The First Time I Saw Him Cry

I suppose we have all had the experience of a memory of long ago popping into our minds; at times, apparently for no reason at all.  This happened to me this week.  Suddenly, and for a reason I could not explain, I was seeing in my mind’s eye the first time I ever saw my father cry.

I was 11 years old.  My Dad was 32. He was in his air force uniform with a duffel bag at his feet.  As he hugged my mom and then me and my sister, he stood back and that’s when I saw the tears glistening in his eyes.  I had never seen him cry before.  He made no apology for crying.  He didn’t even try to wipe the tears away.  Instead, he hugged each of us one more time and then he left.  I thought with my 11 year old understanding, that the tears were because he was saying goodbye for a while.  Now, with adult comprehension, I know the tears were for so much more.

He was leaving to serve the first of two tours of duty in Vietnam.  He first served in Danang and then TanSonNhut.  He was  there during the Tet offensive.

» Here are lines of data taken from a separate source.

-- ==== Sys2Proof/Certificates/Slice0/Obligations.lean ====
section
/-! DEFINITION. What is claimed of the model, from the numbered rules of spec/. Statements only; nothing is proved here. -/

open Sys2Proof
open Sys2Proof.Machine

/-! ### Encoding (30_encoding.md, 41_framing.md) -/

/-- R81 with R65–R75: every well-formed chunk is decoded back from its bytes, whatever follows them. -/
def Obligations.DecodeOfEncodeIsTheChunk : Prop :=
  ∀ (i : Instr) (rest : List Byte), i.wellFormed = true → decode (encode i ++ rest) = .chunk i rest

/-- R77, R80: whatever bytes are decoded to a chunk are exactly that chunk's bytes and the rest, and the chunk is
well-formed: each encoding has one meaning. -/
def Obligations.EncodeOfDecodeIsTheBytes : Prop :=
  ∀ (bs : List Byte) (i : Instr) (rest : List Byte), decode bs = .chunk i rest →
    i.wellFormed = true ∧ encode i ++ rest = bs

/-- R76: the opcode map by ranges of the tag byte. -/
def Obligations.TagRangesSelectTheType : Prop :=
  ∀ b : Byte,
    (b.toNat ≤ 0x3F → (classify b).1 = .index) ∧ (0x40 ≤ b.toNat ∧ b.toNat ≤ 0x7F → (classify b).1 = .diff) ∧
      (0x80 ≤ b.toNat ∧ b.toNat ≤ 0xBF → (classify b).1 = .luma) ∧
      (0xC0 ≤ b.toNat ∧ b.toNat ≤ 0xFD → (classify b).1 = .run) ∧ (b = 0xFE → (classify b).1 = .rgb) ∧
      (b = 0xFF → (classify b).1 = .rgba)

/-- R77, R80: every tag byte with as many operand bytes as its length asks for is a chunk of its type, and takes just
those bytes; with fewer it is rejected by name. No tag is illegal. -/
def Obligations.DecodingTakesTheLengthOfTheTag : Prop :=
  ∀ (tag : Byte) (ops : List Byte),
    ((classify tag).2 ≤ ops.length + 1 →
        ∃ i, decode (tag :: ops) = .chunk i (ops.drop ((classify tag).2 - 1)) ∧ i.chunkType = (classify tag).1 ∧
          (encode i).length = (classify tag).2) ∧
      (ops.length + 1 < (classify tag).2 → decode (tag :: ops) = .rejected (.operandsMissing (classify tag).1))

/-- R65–R75: words written out from the encodings decode to the chunks they stand for (bits as the opcode table numbers
them: the first byte lowest). -/
def Obligations.WrittenOutWordsDecode : Prop :=
  decodeTableWord 8 0b00_001001 = some (.index 9) ∧ decodeTableWord 8 0b01_11_10_10 = some (.diff 1 0 0) ∧
    decodeTableWord 8 0b01_00_11_01 = some (.diff (-2) 1 (-1)) ∧
    decodeTableWord 16 0b1000_0111_10_100010 = some (.luma 2 0 (-1)) ∧ decodeTableWord 8 0b11_111101 = some (.run 62) ∧
    decodeTableWord 32 0x1E140AFE = some (.rgb 0x0A 0x14 0x1E) ∧
    decodeTableWord 40 0x04030201FF = some (.rgba 1 2 3 4)
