/-- Settles O23: the header is parsed, and then the job is initialized. -/
theorem decodeStartInitializesTheJob : Obligations.DecodeStartInitializesTheJob := by
  intro s v ts hb hstart hdecode hturns hmin hcap hmagic
  have hmode : modeOf v = .decode := if_pos hdecode
  have hgood := startDecode_of_good (s := { s with mode := .decode, turns := ts }) hmin hcap hmagic
  refine ⟨decoderInit (parseHeader (latchLen { s with mode := .decode, turns := ts })), ?_, rfl, rfl, rfl, rfl, rfl, rfl, rfl,
    rfl, rfl, rfl, slotRead_invalidate s, rfl, rfl, rfl, rfl, rfl, rfl, rfl, rfl, rfl, rfl, rfl, rfl, rfl, rfl, rfl, rfl,
    rfl, rfl⟩
  rw [step_of_start ⟨hb, hstart, hturns⟩, hmode]
  exact congrArg Flow.outcome hgood

/-! ### The chunk step and the finish step (R108, R110, R124) -/

/-- R108, R110: the core's turn at a chunk boundary, whatever turns are to come. -/
theorem coreStep_of_decode {s : State} {i : Instr} {rest : List Byte} (hb : s.jobState = .busy) (hm : s.jobMode = .decode)
    (hp : s.phase = .body) (hptr : s.ptr.toNat + 8 < s.len.toNat) (hcap : s.len.toNat ≤ s.cfg.inCap.toNat)
    (hdec : decode (inBytes s s.ptr.toNat 5) = .chunk i rest) : coreStep s = exec i s := by
  have hruns : CoreRuns s (chunkPart i) :=
    .chunk hb hm hp (decide_eq_true hptr) i (fetchChunk_of_decode hdec (by omega) hcap)
  rw [hruns.coreStep_eq, exec_eq_chunkPart]

/-- Settles O20: the step is the core's turn, on the state with that turn taken off. -/
theorem stepRunsTheChunkAtPtr : Obligations.StepRunsTheChunkAtPtr := by
  intro s i rest hat hdec
  refine ⟨step_of_decode hat hdec, fun ts => ?_⟩
  obtain ⟨-, hb, hm, hp, hptr, hcap⟩ := hat
  rw [step_core_listed rfl]
  exact coreStep_of_decode (s := { s with turns := ts }) hb hm hp hptr hcap hdec

/-- R124: the step at ptr ≥ L − 8. -/
theorem step_finishes {s : State} (hturns : s.turns = []) (hb : s.jobState = .busy) (hm : s.jobMode = .decode)
    (hp : s.phase = .body) (hptr : s.len.toNat ≤ s.ptr.toNat + 8) : step s = .next (finishDecode s) := by
  have hruns : CoreRuns s fun s => .more (finishDecode s) := .finish hb hm hp (decide_eq_false (Nat.not_lt.mpr hptr))
  rw [step_core hturns, hruns.coreStep_eq, Flow.more_outcome]

/-- Settles O22: what the finish step assigns. -/
theorem decodeFinishPublishesTheResult : Obligations.DecodeFinishPublishesTheResult :=
  fun _ hturns hb hm hp hptr => ⟨_, BitVec.toNat_udiv, step_finishes hturns hb hm hp hptr⟩

/-! ### A DECODE job ends (R122, R123) -/

/-- How a DECODE job ends: in DONE, or in ERROR by an output overflow. -/
def DecodeEnded (t : State) : Prop := t.jobState = .done ∨ (t.jobState = .error ∧ t.err = .outOverflow)

/-- The job runs on from `s` to `t`, and ptr has moved towards L − 8. -/
structure DecodeAdvances (s t : State) : Prop where
  turns : t.turns = []
  busy : t.jobState = .busy
  mode : t.jobMode = .decode
  due : s.ptr.toNat + 8 < s.len.toNat
  ptr : s.ptr.toNat < t.ptr.toNat
  len : t.len = s.len

/-- R110, R119: a chunk step moves ptr on, or overflows OUT. -/
theorem chunkStep_advances_or_ends {s : State} (hat : AtChunk s) :
    ∃ t, step s = .next t ∧ (DecodeEnded t ∨ DecodeAdvances s t) := by
  obtain ⟨i, -, hwf, -, hstep, -⟩ := everyTagIsRunAsAChunk s hat
  obtain ⟨hturns, hb, hm, -, hdue, -⟩ := hat
  rw [hstep]
  by_cases hroom : Room s (4 * execCount i)
  · obtain ⟨t, hexec, ⟨-, -, -, -, hptr, hinputs, -, hstate, -, -, -, -, hturns'⟩, -⟩ := exec_of_room hroom
    obtain ⟨-, -, -, -, -, -, hmode, hlen, -⟩ := hinputs
    have hpos : 0 < execLength i := execLength_eq i ▸ i.chunkType.byteLength_pos
    have hmax : execLength i ≤ 5 := execLength_eq i ▸ i.chunkType.byteLength_le
    have hmoved : t.ptr.toNat = s.ptr.toNat + execLength i := by
      rw [hptr]
      exact toNat_add_of_le (c := s.len) (by omega)
    exact ⟨t, hexec, .inr ⟨hturns'.trans hturns, hstate.trans hb, hmode.trans hm, hdue, by omega, hlen⟩⟩
  · obtain ⟨t, hexec, ⟨herror, hcode, -⟩, -⟩ := exec_of_no_room (execCount_ne_zero hwf) hroom
    exact ⟨t, hexec, .inl (.inr ⟨herror, hcode⟩)⟩

/-- R108: the step of a running DECODE job is a chunk step or the finish step. -/
theorem State.Inv.decode_advances_or_ends {s : State} (h : s.Inv) (hturns : s.turns = []) (hb : s.jobState = .busy)
    (hm : s.jobMode = .decode) : ∃ t, step s = .next t ∧ (DecodeEnded t ∨ DecodeAdvances s t) := by
  have hp := (h.decode hb hm).phase
  by_cases hdue : s.ptr.toNat + 8 < s.len.toNat
  · exact chunkStep_advances_or_ends ⟨hturns, hb, hm, hp, hdue, (h.busy hb).len_cap⟩
  · exact ⟨_, step_finishes hturns hb hm hp (Nat.not_lt.mp hdue), .inl (.inl rfl)⟩

/-- Settles O25, by induction on the bytes between ptr and L − 8. -/
theorem decodeJobEnds : Obligations.DecodeJobEnds := by
  intro s
  induction hn : s.len.toNat - 8 - s.ptr.toNat using Nat.strong_induction_on generalizing s with
  | _ n ih =>
    intro h hturns hb hm
    obtain ⟨t, hstep, hend | hadv⟩ := h.decode_advances_or_ends hturns hb hm
    · exact ⟨1, t, by omega, run_succ hstep 0, hend⟩
    · have hdue := hadv.due
      have hptr := hadv.ptr
      obtain ⟨k, u, hk, hrun, hend⟩ := ih (t.len.toNat - 8 - t.ptr.toNat) (by rw [hadv.len]; omega) t rfl
        (everyStepKeepsTheInvariant s t h hstep) hadv.turns hadv.busy hadv.mode
      rw [hadv.len] at hk
      exact ⟨k + 1, u, by omega, (run_succ hstep k).trans hrun, hend⟩

end Sys2Proof.Machine
end

section
/-! SUPPORT. The steps of an ENCODE job one by one (43_encoder.md R126-R151): the start step, the pixel step by the room in
OUT, the chunk selected on a miss, and the trailer step. -/

namespace Sys2Proof.Machine

/-! ### The start step (R126, R130) -/

/-- R30: a START with MODE = 0 is the ENCODE start step. -/
theorem step_of_encodeStart {s : State} {v : Word} {ts : List Turn} (h : Starts s v ts) (hencode : v.getLsbD 1 = false) :
    step s = (startEncode { s with mode := .encode, turns := ts }).outcome := by
  have hmode : modeOf v = .encode := if_neg (by rw [hencode]; exact Bool.false_ne_true)
  rw [step_of_start h, hmode]
  rfl

/-- R130: the three checks, of the registers that the start step latches. -/
theorem latched_paramsOk_iff (s : State) :
    paramsOk (latchParams (beginJob s)) = true ↔
      s.inLen.toNat ≤ s.cfg.inCap.toNat ∧ (s.encChannels = 3 ∨ s.encChannels = 4) ∧
        s.inLen.toNat % s.encChannels.toNat = 0 := paramsOk_iff _

theorem startEncode_of_good {s : State} (h : paramsOk (latchParams (beginJob s)) = true) :
    startEncode s = .more (encoderInit (latchParams (beginJob s))) := if_pos h

theorem startEncode_of_bad {s : State} (h : ¬paramsOk (latchParams (beginJob s)) = true) :
    startEncode s = .aborted (raise .param (latchParams (beginJob s))) := if_neg h

/-- R24: L div CH is a 32-bit number. -/
theorem toNat_ofNat_div (l : Word) (c : Byte) :
    (BitVec.ofNat 32 (l.toNat / c.toNat)).toNat = l.toNat / c.toNat := by
  rw [BitVec.toNat_ofNat, Nat.mod_eq_of_lt (Nat.lt_of_le_of_lt (Nat.div_le_self _ _) l.isLt)]

/-- Settles O26: what the start step assigns where the checks pass. -/
theorem encodeStartInitializesTheJob : Obligations.EncodeStartInitializesTheJob := by
  intro s v ts hb hstart hencode hturns hcap hch hmod
  have hgood := startEncode_of_good (s := { s with mode := .encode, turns := ts })
    ((latched_paramsOk_iff _).mpr ⟨hcap, hch, hmod⟩)
  refine ⟨encoderInit (latchParams (beginJob { s with mode := .encode, turns := ts })), ?_, rfl, rfl, rfl, rfl, rfl, rfl,
    rfl, rfl, rfl, toNat_ofNat_div _ _, slotRead_invalidate s, rfl, rfl, rfl, rfl, rfl, rfl, rfl, rfl, rfl, rfl, rfl, rfl,
    rfl, rfl⟩
  rw [step_of_encodeStart ⟨hb, hstart, hturns⟩ hencode, hgood, Flow.more_outcome]

/-- Settles O27: one of the checks does not pass, and the start step raises ERR_PARAM. -/
theorem encodeStartRefusesBadParameters : Obligations.EncodeStartRefusesBadParameters := by
  intro s v ts hstarts hencode hbad
  have hfails : ¬paramsOk (latchParams (beginJob { s with mode := .encode, turns := ts })) = true := by
    rw [latched_paramsOk_iff]
    rintro ⟨hcap, hch, hmod⟩
    rcases hbad with hlong | ⟨h3, h4⟩ | hrest
    · exact Nat.not_lt.mpr hcap hlong
    · exact hch.elim h3 h4
    · exact hrest hmod
  refine ⟨raise .param (latchParams (beginJob { s with mode := .encode, turns := ts })), ?_, rfl, rfl, rfl, rfl, rfl, rfl,
    rfl, rfl, rfl, rfl, rfl, rfl, rfl, rfl, rfl⟩
  rw [step_of_encodeStart hstarts hencode, startEncode_of_bad hfails, Flow.aborted_outcome]

/-! ### The pixel step (R133-R146) -/

/-- R127, R133: the next step is the pixel step for `cur`. -/
theorem coreRuns_pixel {s : State} {cur : Pixel} (hat : AtPixel s) (hfetch : Fetched s cur) :
    CoreRuns s (encodePixel cur) := by
  obtain ⟨-, hb, hm, hp, hi⟩ := hat
  exact .pixel hb hm hp hi cur (fetchPixel_of_fetched hfetch)

/-- Where OUT has room for the chunks of the pixel step, it is done. -/
theorem pixelStep_of_room {s : State} {cur : Pixel} (hat : AtPixel s) (hfetch : Fetched s cur)
    (hroom : Room s ((pixelChunks cur s).flatMap encode).length) :
    ∃ t, step s = .next t ∧ PixelRegisters cur s t ∧ AppendsBytes ((pixelChunks cur s).flatMap encode) s t := by
  obtain ⟨t, hgives, hregs⟩ := encodePixel_gives cur s
  obtain ⟨hstep, happ⟩ := (coreRuns_pixel hat hfetch).step_fits hat.1 hgives hroom
  exact ⟨t, hstep, hregs, happ⟩

/-- A pixel step that emits the bytes `bs`, by the room in OUT. -/
theorem pixelStep_by_room {s : State} {cur : Pixel} {bs : List Byte} (hat : AtPixel s) (hfetch : Fetched s cur)
    (hbytes : (pixelChunks cur s).flatMap encode = bs) (hne : bs ≠ []) :
    (Room s bs.length → ∃ t, step s = .next t ∧ PixelDone s t cur bs ∧ t.run = pixelRun cur s ∧
        t.cache = pixelCache cur s) ∧
      (¬Room s bs.length → Overflows s) := by
  subst hbytes
  constructor
  · intro hroom
    obtain ⟨t, hstep, hregs, happ⟩ := pixelStep_of_room hat hfetch hroom
    obtain ⟨-, hrun, hcache⟩ := hregs.px_run_cache
    exact ⟨t, hstep, pixelDone_of_registers hregs happ, hrun, hcache⟩
  · intro hfull
    obtain ⟨t, hgives, -⟩ := encodePixel_gives cur s
    exact (coreRuns_pixel hat hfetch).step_overflows hat.1 hgives hne hfull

He was wounded on an air field when a bomb destroyed the plane he was on, causing him to fall thirty feet to the tarmac. He had to lay on the airstrip for several hours while crossfire whizzed over his body.  He dare not lift his head for fear he would be shot for sure.  Once I asked him, years after the war, “Dad, did anyone you knew ever get killed while you were there in Vietnam?”  His answer, “Everyday,” left me speechless.

As I reflect upon the first time I saw him cry, I can now, with better knowledge of the situation, guess that they were for more than a goodbye.  He must have looked at our faces, cherished the way we felt in his arms, knowing that it could be the last time he would ever see us on earth.  He knew he was going to war.  He knew what was happening there.  He was in a situation in which there was no way out.  He was proud to serve his country, but the cost could be the greatest he could give.

Perhaps he also imagined the pain his death would bring to his young wife of 28 and to his daughters of 11 and 7.  He must have felt the weight of agony with the very thought, but there was nothing he could do about that either.  He could only let the tears come in his grief, but I know, too, he held on to prayer which was his connection to the heavenly places.  My father knew that his heavenly Father would bring us all through whatever the future would give.

As I have remembered this week, the first time I saw my father cry, a verse in Psalm 56:8 comes to mind: “You keep track of all my sorrows.  You have collected all my tears in Your bottle.  You have recorded each one in Your book.”  That’s such a beautiful and comforting picture.  You see, while you and I can share our grief with another, receiving comfort from those close to us; the fact remains, the only One who can truly know what we feel is Jesus Himself.

Isaiah 53:3-4 tells us that Jesus was, “a man of sorrows, acquainted with deepest grief…it was our weaknesses He carried; it was our sorrows that weighed Him down.”  Isn’t that absolutely beautiful?  He knows the deepest places within us where pain crushes and grief tears us apart inside, perhaps causing such sorrow that we sense a loss of purpose; we become void of all hope.

If you are hurting today, if you feel no one truly understands, then please be reminded   that Jesus cares so much for you.  He treasures your every tear, holding them as a reminder, not for Himself because He never forgets, but to remind each of us that He loves us deeply.  He will take our pain and He will comfort us, giving us fresh hope and purpose for tomorrow no matter what the future may bring.

He really is our everything to get us through anything.